_Supplied material_
/-- Expand block `i` of an AXC1 tensor. -/
def Gikan.expandAxc1 (g : Gikan) (s : Site) (a : Nat) (fp16 : Bool) (count index data i : Nat) : Gikan × Option (List XElem) × Tbl Nat :=
  let ia := a + index + 8 * i
  -- a block wholly past ELEM_COUNT is no structure: `Gikan.expand` counts the read (R215)
  if count ≤ 512 * i then (g, none, []) else
  if !s.e.covers ia 8 then (g.cmpError 4 s a, none, []) else
  let (g, ib, bad) := g.engRead s ia 8
  if bad then (g, none, [])
  else
    let e := leNat ib
    let off := bits e 0 40
    let len := bits e 40 11
    let raw := bit e 51
    let ba := a + data + off
    if bits e 52 12 != 0 || (raw && len != 1024) || (!raw && (len == 0 || decide (1023 < len))) || !s.e.covers ba len then (g.cmpError 4 s ia, none, [])
    else
      let (g, b, bad) := g.engRead s ba len
      let g := (g.inc F.CMP_BLOCKS_AXC1 1).countSeam s ba len
      if bad then (g, none, [])
      else if raw then
        (g.inc F.CMP_AXC1_RAW 1, some ((List.range 512).map (fun j => axc1Val fp16 (field b (2 * j) 2))), [])
      else
        let s0 := field b 0 2
        let w := if fp16 then 11 else 8
        let g := if 11 < ceilDiv s0 128 then g.inc F.CMP_AXC1_SLOW 1 else g
        if s0 == 0 || bits (field b 2 1) 5 3 != 0 || len != 4 + ceilDiv s0 8 + 64 * w then (g.cmpError 5 s ba, none, [])
        else match g.tableFor (bits (field b 2 1) 0 5) (field b 3 1) 2 s.e.cmpt with
          | none => (g.cmpError 1 s ba, none, [])
          | some (key, t) =>
            match axc1Coded fp16 t.data b with
            | none => (g.cmpError 5 s ba, none, [(key, 1)])
            | some es => (g, some es, [(key, 1)])

/-! Reading a tensor -/

/-- Open the tensor at an address of a compressed extent: its first header is read once for a request or job (R204). -/
def Gikan.openTensor (g : Gikan) (s : Site) (a : Nat) : Gikan × Tensor :=
  if s.e.comp = 2 then
    if !s.e.covers a 64 then (g.cmpError 4 s a, .bad) else
    let (g, b, bad) := g.engRead s a 64
    if bad then (g, .bad)
    else
      let count := field b 8 8
      if field b 0 4 != 0x31435841 || decide (1 < field b 4 1) || field b 5 3 != 0 || count == 0 || decide (2 ^ 40 < count) ||
          field b 16 4 != ceilDiv count 512 || field b 20 4 != 0 || field b 24 8 % 8 != 0 then (g.cmpError 4 s a, .bad)
      else (g, .axc1 a (field b 4 1 == 1) count (field b 24 8) (field b 32 8))
  else
    let (g, b, bad) := g.engRead s a 8
    let w := bits (field b 0 1) 0 4
    if bad then (g, .bad)
    else if !axcMode w then (g.cmpError 3 s a, .bad)
    else (g, .axc2 a w)

/-- Elements in a block. -/
def Tensor.per : Tensor → Nat
  | .axc2 _ _ => 256
  | _ => 512

/-- Expand block `i` of a tensor. -/
def Gikan.expandBlock (g : Gikan) (s : Site) (t : Tensor) (i : Nat) : Gikan × Option (List XElem) × Tbl Nat :=
  match t with
  | .axc2 a m => g.expandAxc2 s a m i
  | .axc1 a f c x d => g.expandAxc1 s a f c x d i
  | .bad => (g, none, [])

/-- Expand the blocks that elements `first` to `first + n - 1` lie in: each block once. -/
def Gikan.expandBlocks (g : Gikan) (s : Site) (t : Tensor) : List Nat → Gikan × Tbl (Option (List XElem)) × Tbl Nat
  | [] => (g, [], [])
  | i :: is =>
    let (g, es, r) := g.expandBlock s t i
    let (g, m, rs) := g.expandBlocks s t is
    (g, m.put i es, addRefs r rs)

/-- Whether an element lies past an AXC1 tensor's count (R215). -/
def Tensor.past (t : Tensor) (e : Nat) : Bool := match t with | .axc1 _ _ c _ _ => decide (c ≤ e) | _ => false

/-- Elements `first` to `first + n - 1` of a tensor, each none when it is poisoned, and the slots counted. -/
def Gikan.expand (g : Gikan) (s : Site) (t : Tensor) (first n : Nat) : Gikan × List (Option XElem) × Tbl Nat :=
  if n = 0 then (g, [], []) else
  let p := t.per
  let blks := (List.range ((first + n - 1) / p - first / p + 1)).map (fun k => first / p + k)
  let (g, m, r) := g.expandBlocks s t blks
  let g := match t with
    | .axc1 a _ c _ _ => if c < first + n then g.cmpError 4 s a else g
    | _ => g
  let es := (List.range n).map (fun k =>
    let e := first + k
    if t.past e then none else
    match m.getD (e / p) none with
    | some bs => bs[e % p]?
    | none => none)
  (g, es, r)

/-- Whether the blocks of elements `first` to `first + n - 1` lie in the extent (R207), as the stored header of block 0 gives their size, if
it is not poisoned (R99) and names a MODE; an AXC1 tensor's header must. -/
def Gikan.tensorFits (g : Gikan) (s : Site) (a first n : Nat) : Bool :=
  if s.e.comp = 2 then s.e.covers a 64
  else if !s.e.covers a 8 then false
  else
    let (_, b, bad) := g.engRead s a 8
    let w := bits (field b 0 1) 0 4
    if !bad && axcMode w && decide (0 < n) then s.e.covers a (((first + n - 1) / 256 + 1) * axcBytes w) else true

/-! Waits (R210) -/

/-- A work item has expanded data: whether it waited for it, and for which of causes 2 to 4, is not stated and free; cause 2 is of AXC1 alone,
and cause 3 needs a block that took longer than 11 cycles (`slow`). Cause 1 is counted where the item stalls (R111). -/
def Gikan.expandWait (g : Gikan) (axc1 slow : Bool) : Gikan × Bool :=
  let (d, g) := g.next
  match Config.waitCause d % 4 with
  | 0 => (g, false)
  | k =>
    let i := if k = 1 && axc1 then 0 else if k = 2 && slow then 1 else 2
    ((g.inc (F.CMP_STALL_EVENTS i) 1).inc (F.CMP_STALL_CYCLES_K i) (Config.stallK d), true)

/-! Loading a table (R218, R219) -/

/-- The image length that R218 gives. -/
def tabBytes (kind entry : Nat) : Nat := if kind = 1 then (if entry = 0 then 32 else 48) else (if entry = 0 then 144 else 32)

/-- The sum of 2^(15 − length) over the nonzero code lengths of a prefix-code table. -/
def kraft (tab : List Byte) (n : Nat) : Nat :=
  (List.range n).foldl (fun k i => let l := packedElem tab 4 i; if l = 0 then k else k + 2 ^ (15 - l)) 0

/-- The site of an image: an extent homed here, of a compartment, with COMP 0, that holds `n` bytes from an address. -/
def Gikan.imageSite (g : Gikan) (a n cmpt : Nat) : Option Site :=
  match g.siteAt a with
  | some s => if s.e.covers (g.realAddr a) n && s.e.cmpt == cmpt && s.e.comp == 0 then some s else none
  | none => none

/-- A refused load. -/
def Gikan.tableRefused (g : Gikan) (cause : Nat) : Gikan :=
  ((g.set F.CMP_TABLE_STATUS_REFUSED 1).set F.CMP_TABLE_STATUS_CAUSE cause).inc F.CMP_TABLE_STATUS_REFUSALS 1

/-- A slot that a load may take: an EMPTY one of its table. -/
def Gikan.emptySlot (g : Gikan) (table : Nat) : Option Nat :=
  [0, 1].find? (fun j => (g.cmp.slots.get? (2 * table + j)).isNone)

/-- A load takes a slot when one is EMPTY; it waits with PENDING otherwise (R219, R220). -/
def Gikan.takeSlot (g : Gikan) (l : TabLoad) : Gikan :=
  match g.emptySlot l.table with
  | some j =>
    { ((g.set F.CMP_TABLE_STATUS_BUSY 1).set F.CMP_TABLE_STATUS_PENDING 0).set F.CMP_TABLE_STATUS_SLOT j with
      cmp := { g.cmp with load := some { l with slot := some j } } }
  | none =>
    let g1 := (g.set F.CMP_TABLE_STATUS_BUSY 0).set F.CMP_TABLE_STATUS_PENDING 1
    let g2 := if g.on F.CMP_TABLE_STATUS_PENDING then g1 else g1.inc F.CMP_TABLE_STATUS_WAITS 1
    { g2 with cmp := { g2.cmp with load := some { l with slot := none } } }

/-- Where the header of an image may be read: an extent homed here. -/
def Gikan.headerSite (g : Gikan) (a n : Nat) : Option Site :=
  match g.siteAt a with
  | some s => if s.e.covers (g.realAddr a) n then some s else none
  | none => none

/-- Whether a slot of a table number holds a version. -/
def Gikan.versionHeld (g : Gikan) (table version : Nat) : Bool := g.cmp.slots.any (fun (i, t) => i / 2 == table && t.version == version)

/-- The checks of R219 on an image, in the order of their causes, and the load that passes them. The fields of a header that is not in an extent
here, or is poisoned, are not there to be checked: causes 3, 5 and 6 remain. -/
def Gikan.tableLoad (g : Gikan) (a table version cmpt : Nat) : Gikan :=
  match g.headerSite a 16 with
  | none => g.tableRefused 3
  | some s =>
    let ra := g.realAddr a
    let (g, h, bad) := g.engRead s ra 16
    let kind := field h 2 1
    let entry := field h 3 1
    let n := field h 4 2
    if bad then g.tableRefused (if (g.imageSite a 16 cmpt).isNone then 3 else if g.versionHeld table version then 5 else 6)
    else if field h 0 2 != 1 || !(kind == 1 || kind == 2) || decide (1 < entry) || field h 6 10 != 0 then g.tableRefused 1
    else if n != tabBytes kind entry then g.tableRefused 2
    else if (g.imageSite a n cmpt).isNone then g.tableRefused 3
    else
      let (g, b, bad) := g.engRead s ra n
      let tab := b.drop 16
      let k := kraft tab (if entry = 0 then 256 else 32)
      if !bad && kind == 2 && (k == 0 || decide (2 ^ 15 < k)) then g.tableRefused 4
      else if g.versionHeld table version then g.tableRefused 5
      else if bad then g.tableRefused 6
      else g.takeSlot ⟨table, version, cmpt, kind, entry, tab, none⟩

/-- The image is read and checked; while it waits for lines or granules of it the load stays BUSY (R111, R150). -/
def Gikan.tableRead (g : Gikan) (a table version cmpt : Nat) : Gikan :=
  let done := g.tableLoad a table version cmpt
  let h := g.cohSettle done
  if g.stalls done then { h.set F.CMP_TABLE_STATUS_BUSY 1 with cmp := { h.cmp with wait := some (a, table, version, cmpt) } } else h

/-- A write of CMP_TABLE_LOAD; a load that names a compartment being scrubbed waits with BUSY set (R325). -/
def Gikan.wrTableLoad (g : Gikan) (w : RegW) : Gikan :=
  if !wrOne w F.CMP_TABLE_LOAD_GO then g else
  let v := fun (f : Fld) => let (x, m) := wrField w f; x &&& m
  if g.on F.CMP_TABLE_STATUS_BUSY || g.on F.CMP_TABLE_STATUS_PENDING then g.tableRefused 7
  else
    let t := v F.CMP_TABLE_LOAD_TABLE
    let ver := v F.CMP_TABLE_LOAD_VERSION
    let c := v F.CMP_TABLE_LOAD_CMPT
    let h := (g.set F.CMP_TABLE_STATUS_TABLE t).set F.CMP_TABLE_STATUS_VERSION ver
    if h.scrubbing c then { h.set F.CMP_TABLE_STATUS_BUSY 1 with cmp := { h.cmp with wait := some (h.get F.CMP_TABLE_SRC_ADDR, t, ver, c) } }
    else h.tableRead (h.get F.CMP_TABLE_SRC_ADDR) t ver c

/-- The load that a scrub held back, or that waits for its image, goes on. -/
def Gikan.tableWaited (g : Gikan) : Gikan :=
  match g.cmp.wait with
  | some (a, t, v, c) =>
    if g.scrubbing c then g else ({ g.set F.CMP_TABLE_STATUS_BUSY 0 with cmp := { g.cmp with wait := none } }).tableRead a t v c
  | none => g

/-- A pending load takes its slot. -/
def Gikan.tableSlotTake (g : Gikan) : Gikan :=
  match g.cmp.load with
  | some l => if l.slot.isNone && (g.emptySlot l.table).isSome then g.takeSlot l else g
  | none => g

/-- A load ends: its slot CURRENT, the other RETIRING, DONE. One that still waits for its image reads it. -/
def Gikan.tableLoadEnd (g : Gikan) : Gikan :=
  match g.cmp.load with
  | none => g.tableWaited
  | some l =>
    match l.slot with
    | none => g
    | some j =>
      let key := 2 * l.table + j
      let slots := (g.cmp.slots.upd (2 * l.table + (1 - j)) (fun t => { t with retiring := true })).put key
        ⟨false, l.kind, l.entry, l.cmpt, l.version, l.data⟩
      ({ (g.set F.CMP_TABLE_STATUS_BUSY 0) with cmp := { g.cmp with slots := slots, load := none } }).set F.CMP_TABLE_STATUS_DONE 1

/-- A RETIRING slot with nothing counted on it becomes EMPTY (R220). -/
def Gikan.slotEmpty (g : Gikan) (table slot : Nat) : Gikan :=
  let k := 2 * (table % 32) + slot % 2
  match g.cmp.slots.get? k with
  | some t => if t.retiring && g.slotRefs k == 0 then { g with cmp := { g.cmp with slots := g.cmp.slots.del k } } else g
  | none => g

/-- An uncorrectable error in table memory (R221): which expander found it is not stated. -/
def Gikan.tableEcc (g : Gikan) (table slot : Nat) : Gikan :=
  let k := 2 * (table % 32) + slot % 2
  ({ g with cmp := { g.cmp with slots := g.cmp.slots.del k } }).faultOpen .contained 51 384 (offOf F.CMP_SLOT_STATE_STATE)

/-- CMP_SLOT_STATE of the slot shown. -/
def Gikan.slotWord (g : Gikan) : Nat :=
  let k := 2 * g.get F.CMP_SLOT_INDEX_TABLE + g.get F.CMP_SLOT_INDEX_SLOT
  match g.cmp.slots.get? k with
  | some t => (if t.retiring then 2 else 1) + t.kind * 2 ^ 2 + t.entry * 2 ^ 4 + t.cmpt * 2 ^ 8 + t.version * 2 ^ 16 + min (g.slotRefs k) (2 ^ 32 - 1) * 2 ^ 32
  | none => 0

/-- The counters that CMP_CTRL.CLR_CNT clears. -/
def cmpCounters : List Fld :=
  [F.CMP_TABLE_STATUS_WAITS, F.CMP_TABLE_STATUS_REFUSALS, F.CMP_BLOCKS_AXC2, F.CMP_BLOCKS_AXC1, F.CMP_AXC1_RAW, F.CMP_AXC1_SLOW,
   F.CMP_ERRORS_TABLE_MISS, F.CMP_ERRORS_MODE_MISMATCH, F.CMP_ERRORS_MALFORMED, F.CMP_ERRORS_SEAMS_K] ++
  (List.range 3).flatMap (fun i => [F.CMP_STALL_EVENTS i, F.CMP_STALL_CYCLES_K i])

def Gikan.wrCmpCtrl (g : Gikan) (w : RegW) : Gikan :=
  if wrOne w F.CMP_CTRL_CLR_CNT then { g.clear cmpCounters with cmp := { g.cmp with seams := 0 } } else g

end Sys2Proof.Machine
end

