/-- An item of a request or job ends: what it does is done; the last one ends the work, or forms a request's merges. -/
def Gikan.gfsItemEnd (g : Gikan) (o : Owner) (u : UnitId) (item : Nat) : Gikan :=
  match g.jobOf o with
  | none => g.blocksDone (o.work item)
  | some j =>
    let (g, j) := g.itemRun j u item
    let j := { j with left := if j.scan.full then 0 else j.left - 1 }
    let g := ((if j.scan.full then g.dropScans j else g).blocksDone (o.work item)).putJob j
    if j.left ≠ 0 then g
    else if j.merges.isEmpty then g.jobEnd j
    else match o with
      | .request _ => g.formMerges j
      | .cmd _ _ => g

/-- The merge items of a SCORE command. -/
def Gikan.mergeStart (g : Gikan) (k : CmdRef) : Gikan :=
  match g.jobOf (.cmd k.kw.val k.idx) with
  | some j => if j.left = 0 ∧ j.merges ≠ [] then g.formMerges j else g
  | none => g

/-- An uncorrectable error in an engine's buffers (R198): the item that its unit runs loses its output. -/
def Gikan.engineEcc (g : Gikan) (u : UnitId) : Gikan :=
  match g.runHead u with
  | none => g
  | some r =>
    let mark := fun (o : Owner) (i : Nat) =>
      match g.jobOf o with
      | some j => (g.putJob { j with lost := insNat j.lost i }).inc F.GFS_POISON_ECC 1
      | none => g
    match r.item.work with
    | .request id i => mark (.request id) i
    | .job kw idx i => mark (.cmd kw idx) i
    | _ => g

/-- GFS counters. -/
def gfsCounters : List Fld :=
  [F.GFS_GATHER_ROWS, F.GFS_GATHER_REUSED, F.GFS_GATHER_OUT_OUT_ROWS, F.GFS_GATHER_OUT_PADDING, F.GFS_FILTER_SCANNED, F.GFS_FILTER_PASSED,
   F.GFS_SCORE_TILES, F.GFS_SCORE_NAN_EXCLUDED, F.GFS_POISON_ROWS, F.GFS_POISON_RECORDS, F.GFS_POISON_KEYS, F.GFS_POISON_ECC,
   F.GFS_REFUSALS_COST, F.GFS_REFUSALS_SIZE, F.GFS_REFUSALS_FORMAT, F.GFS_REFUSALS_SELECT_BUSY, F.GFS_KEY_WAIT_EVENTS, F.GFS_KEY_WAIT_CYCLES_K]

def Gikan.wrGfsCtrl (g : Gikan) (w : RegW) : Gikan := if wrOne w F.GFS_CTRL_CLR_CNT then g.clear gfsCounters else g

/-- GFS_ACTIVE: jobs queued or running, requests executing, least free selection entries. -/
def Gikan.gfsJobs (g : Gikan) : Nat :=
  g.sub.kws.foldl (fun n k => n + (k.2.cmds.filter (fun c => (c.op == opGATHER || c.op == opFILTER || c.op == opSCORE) && c.st != .done)).length) 0
def Gikan.gfsRequests (g : Gikan) : Nat :=
  (g.gfs.jobs.filter (fun j => match j.owner with | .request _ => true | .cmd _ _ => false)).length

end Sys2Proof.Machine
end

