/-- The first code of R156 that applies to a REDUCE_SETUP body; OK when none does. -/
def Gikan.setupCheck (g : Gikan) (kw : Nat) (b : List Byte) : Nat :=
  let a := setupAction b
  let d := descrOf b
  if a = 1 then
    if g.setupUnsup b then stUNSUP
    else if g.setupAbsent kw d then stNOTPRES
    else if g.setupRange b then stLENGTH
    else if (g.red.streams.get? d.stream).isSome || decide (g.storeFree < d.slots * d.slotBytes) then stBUSY
    else stOK
  else if a = 2 ∨ a = 3 then
    if field b 0 2 != 1 || setupRestBad b then stUNSUP
    else if 1023 < d.stream then stLENGTH
    else match g.liveStream d.stream with
      | none => stNOTPRES
      | some s => if s.cmpt ≠ kw then stNOTPRES else if a = 3 ∧ !s.d.relay then stUNSUP else stOK
  else stUNSUP

/-! Streams, rounds, chunks -/

def Gikan.setStream (g : Gikan) (n : Nat) (s : Stream) : Gikan := { g with red := { g.red with streams := g.red.streams.put n s } }

/-- A round that the stream keeps, by its number. -/
def Stream.round (s : Stream) (r : Nat) : Option Round := s.rounds.find? (fun x => x.num == r)

def Stream.putRound (s : Stream) (r : Round) : Stream := { s with rounds := s.rounds.map (fun x => if x.num == r.num then r else x) }

/-- Change a round of a stream. -/
def Gikan.updRound (g : Gikan) (n r : Nat) (f : Round → Round) : Gikan :=
  match g.red.streams.get? n with
  | some s => g.setStream n { s with rounds := s.rounds.map (fun x => if x.num == r then f x else x) }
  | none => g

def Chunk.empty : Chunk := ⟨.open, [], [], [], [], false, [], 0, 0⟩

/-- Change a chunk of a round. -/
def Gikan.updChunk (g : Gikan) (n r c : Nat) (f : Chunk → Chunk) : Gikan :=
  g.updRound n r (fun x => { x with chunks := x.chunks.upd c f })

/-- A stream, its round and chunk. -/
def Gikan.chunkAt (g : Gikan) (n r c : Nat) : Option (Stream × Round × Chunk) :=
  match g.red.streams.get? n with
  | none => none
  | some s => match s.round r with
    | none => none
    | some x => match x.chunks.get? c with
      | none => none
      | some k => some (s, x, k)

/-- Chunks of a round of `count` elements; elements of chunk `c`; its first element. -/
def Descr.chunksOf (d : Descr) (count : Nat) : Nat := ceilDiv count d.chunkElems
def Descr.elems (d : Descr) (count c : Nat) : Nat := min d.chunkElems (count - c * d.chunkElems)
def Descr.first (d : Descr) (base c : Nat) : Nat := base + c * d.chunkElems

/-- Place of element `e` in bytes (R162). -/
def outOffset (fmt e : Nat) : Nat :=
  if isMx fmt then e / 32 * (1 + 4 * elemBits fmt) else if isAxc fmt then e / 256 * (16 + 32 * elemBits fmt) else fmtBytes fmt e

/-- Slots of a stream held on a die. -/
def Stream.slotsUsed (s : Stream) (die : Nat) : Nat :=
  s.rounds.foldl (fun n r => n + (r.chunks.filter (fun c => c.1 % 2 == die && c.2.st != .ended)).length) 0 +
  (s.results.filter (fun x => x.chunk % 2 == die)).length

/-- Open rounds of a stream. -/
def Stream.openCount (s : Stream) : Nat := (s.rounds.filter (fun r => r.st == .open)).length

/-- The lane of a chunk (R162, R346): the first one above that is not fenced takes a fenced lane's work. -/
def Gikan.laneOf (g : Gikan) (stream c : Nat) : Nat :=
  let die := c % 2
  let l := (c / 2 + stream) % 64
  64 * die + ((((List.range 64).map (fun i => (l + i) % 64)).find? (fun k => !g.fenced ⟨.red, 64 * die + k⟩)).getD l)

/-- What a round number means to a stream (R163): the k-th round not yet opened, a round in history or still open, or one before it. -/
inductive RoundKind where
  | fresh (k : Nat)
  | known (r : Round)
  | stale

def Stream.kindOf (s : Stream) (r : Nat) : RoundKind :=
  let d := (r + 2 ^ 32 - s.next) % 2 ^ 32
  if d < 2 ^ 31 then .fresh (d + 1)
  else match s.round r with
    | some x => if x.st = .open || decide ((s.next + 2 ^ 32 - 1 - r) % 2 ^ 32 < 256) then .known x else .stale
    | none => .stale

/-! Opening (R162, R163) -/

/-- A round's entry of the table: base and count of its elements; zeros where it cannot be read. -/
def Gikan.roundEntry (g : Gikan) (d : Descr) (r : Nat) : Gikan × Nat × Nat :=
  let a := d.table + 16 * ((r + 2 ^ 32 - d.firstRound) % 2 ^ 32 % d.tableEntries)
  match g.siteAt a with
  | none => (g, 0, 0)
  | some s =>
    let (g, b, bad) := g.engRead s (g.realAddr a) 16
    if bad then (g, 0, 0) else (g, field b 0 8, field b 8 4)

/-- Whether an entry may be opened: its range, its multiples, the ends of the extents, and room for whole rounds (R162, R163). -/
def Gikan.entryFits (g : Gikan) (d : Descr) (base count : Nat) : Bool :=
  let mx := isMx d.inFmt || isMx d.outFmt || isMx d.downFmt
  let axc := isAxc d.outFmt || isAxc d.downFmt
  let ends := fun (a n : Nat) => a == 0 || decide (n ≤ g.extentRoom a)
  count != 0 && (!mx || (base % 32 == 0 && count % 32 == 0)) && (!axc || base % 256 == 0) &&
  (!(d.writeResult && !d.relay && d.update == 0) || ends d.result (fmtBytes d.outFmt (base + count))) &&
  (d.update == 0 ||
    (ends d.master (4 * (base + count)) && ends d.state1 (4 * (base + count)) && ends d.state2 (4 * (base + count)) &&
     ends d.out (fmtBytes d.outFmt (base + count)) && decide (ceilDiv (d.chunksOf count) 2 * d.maxOpen ≤ d.slots)))

/-- The entries of rounds from `r` on; none when one may not be opened. -/
def Gikan.readEntries (g : Gikan) (d : Descr) : Nat → Nat → Gikan × Option (List (Nat × Nat))
  | 0, _ => (g, some [])
  | k + 1, r =>
    let (g, base, count) := g.roundEntry d r
    if !g.entryFits d base count then (g, none) else
    let (g, es) := g.readEntries d k ((r + 1) % 2 ^ 32)
    (g, es.map (fun l => (base, count) :: l))

/-- A round as it opens; with an update program its chunks hold their slots from here (R167). -/
def Gikan.newRound (g : Gikan) (d : Descr) (r : Nat) (e : Nat × Nat) : Round :=
  ⟨r, e.1, e.2, g.tickNo, .open, if d.update = 0 then [] else (List.range (d.chunksOf e.2)).map (fun c => (c, Chunk.empty)), [], [], false,
   0, 0, false, false, 0, false, []⟩

/-! Lane items (R166) -/

/-- Queue an item of a chunk at its lane. -/
def Gikan.queueLane (g : Gikan) (n c cmpt cost : Nat) (w : Work) (sample : Option Nat) : Gikan :=
  g.queueItem ⟨.red, g.laneOf n c⟩ ⟨cost, w, cmpt, sample⟩

/-- The contributions that the next add item of a chunk takes, and its cost. -/
def addGroup (q : List Contrib) : List Contrib := q.take 16
def addCost (q : List Contrib) : Nat := ceilDiv ((addGroup q).foldl (fun n c => n + c.payload.length) 0) 64 + 32

/-- Change every queued item that a test picks, on every unit. -/
def Gikan.mapQueued (g : Gikan) (f : Item → Option Item) : Gikan :=
  g.eng.units.foldl (fun h e =>
    let u := unitOfKey e.1
    h.setUnit u { h.unit u with queue := (h.unit u).queue.filterMap f }) g

/-- Keep the chunk's waiting add item in step with what is queued: one while anything is, with the cost of its group. -/
def Gikan.syncAdd (g : Gikan) (n r c : Nat) : Gikan :=
  match g.chunkAt n r c with
  | none => g
  | some (s, _, k) =>
    let w := Work.add n r c
    let waits := g.eng.units.any (fun e => e.2.queue.any (fun i => i.work == w))
    if k.queued.isEmpty then g.mapQueued (fun i => if i.work = w then none else some i)
    else if waits then g.mapQueued (fun i => some (if i.work = w then { i with cost := addCost k.queued } else i))
    else g.queueLane n c s.cmpt (addCost k.queued) w none

/-- A lane has admitted an item: an add item is formed from what is queued. -/
def Gikan.redAdmitted (g : Gikan) (w : Work) : Gikan :=
  match w with
  | .add n r c =>
    (g.updChunk n r c (fun k => { k with queued := k.queued.drop 16, adding := k.adding ++ [addGroup k.queued] })).syncAdd n r c
  | _ => g

/-- Contributions queued at a lane. -/
def Gikan.laneLoad (g : Gikan) (lane : Nat) : Nat :=
  g.red.streams.foldl (fun n s => s.2.rounds.foldl (fun n r => r.chunks.foldl (fun n c =>
    if c.2.queued.isEmpty then n else if g.laneOf s.1 c.1 = lane then n + c.2.queued.length else n) n) n) 0

/-- The draw of R347 for a chunk whose payloads and accumulator would be copied: past 1 MiB of payload it is skipped (R348). -/
def Gikan.chunkSample (g : Gikan) (d : Descr) (elems : Nat) : Option Nat × Gikan :=
  let payload := d.contributors * fmtBytes d.inFmt elems
  match g.drawSample (payload + 4 * elems) with
  | (some n, h) => if 1048576 < payload then (none, h.inc F.FLT_CHECK_STATS_SKIPPED 1) else (some n, h)
  | r => r

/-! Elements (R160) -/

/-- The elements of a payload in the accumulator's format. -/
def accElems (d : Descr) (b : List Byte) (n : Nat) : List Nat :=
  if d.accFmt = 0x0C then (intElems d.inFmt b n).map (fun i => toBits i 32) else (fpElems d.inFmt b n).map toF32

/-- Combine two elements. -/
def combine (d : Descr) (a b : Nat) : Nat :=
  if d.accFmt = 0x0C then
    match d.op with
    | 1 => (a + b) % 2 ^ 32
    | 2 => toBits (max (sext a 32) (sext b 32)) 32
    | 3 => toBits (min (sext a 32) (sext b 32)) 32
    | 4 => a &&& b
    | 5 => a ||| b
    | _ => a ^^^ b
  else
    match d.op with
    | 1 => f32Add a b
    | 2 => toF32 ((f32 a).max (f32 b))
    | _ => toF32 ((f32 a).min (f32 b))

/-- Add a payload to an accumulator; the first one fills it. -/
def accAdd (d : Descr) (acc : List Nat) (b : List Byte) (n : Nat) : List Nat :=
  let xs := accElems d b n
  if acc.isEmpty then xs else (acc.zip xs).map (fun p => combine d p.1 p.2)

_Task brief_
Of all the entries above, repeat only the lines from the line that has "def Gikan.tableRead (g" to the line that has "let v := fun", both lines included, exactly.

_Task response_
def Gikan.tableRead (g : Gikan) (a table version cmpt : Nat) : Gikan :=
  let done := g.tableLoad a table version cmpt
  let h := g.cohSettle done
  if g.stalls done then { h.set F.CMP_TABLE_STATUS_BUSY 1 with cmp := { h.cmp with wait := some (a, table, version, cmpt) } } else h

/-- A write of CMP_TABLE_LOAD; a load that names a compartment being scrubbed waits with BUSY set (R325). -/
def Gikan.wrTableLoad (g : Gikan) (w : RegW) : Gikan :=
  if !wrOne w F.CMP_TABLE_LOAD_GO then g else
  let v := fun (f : Fld) => let (x, m) := wrField w f; x &&& m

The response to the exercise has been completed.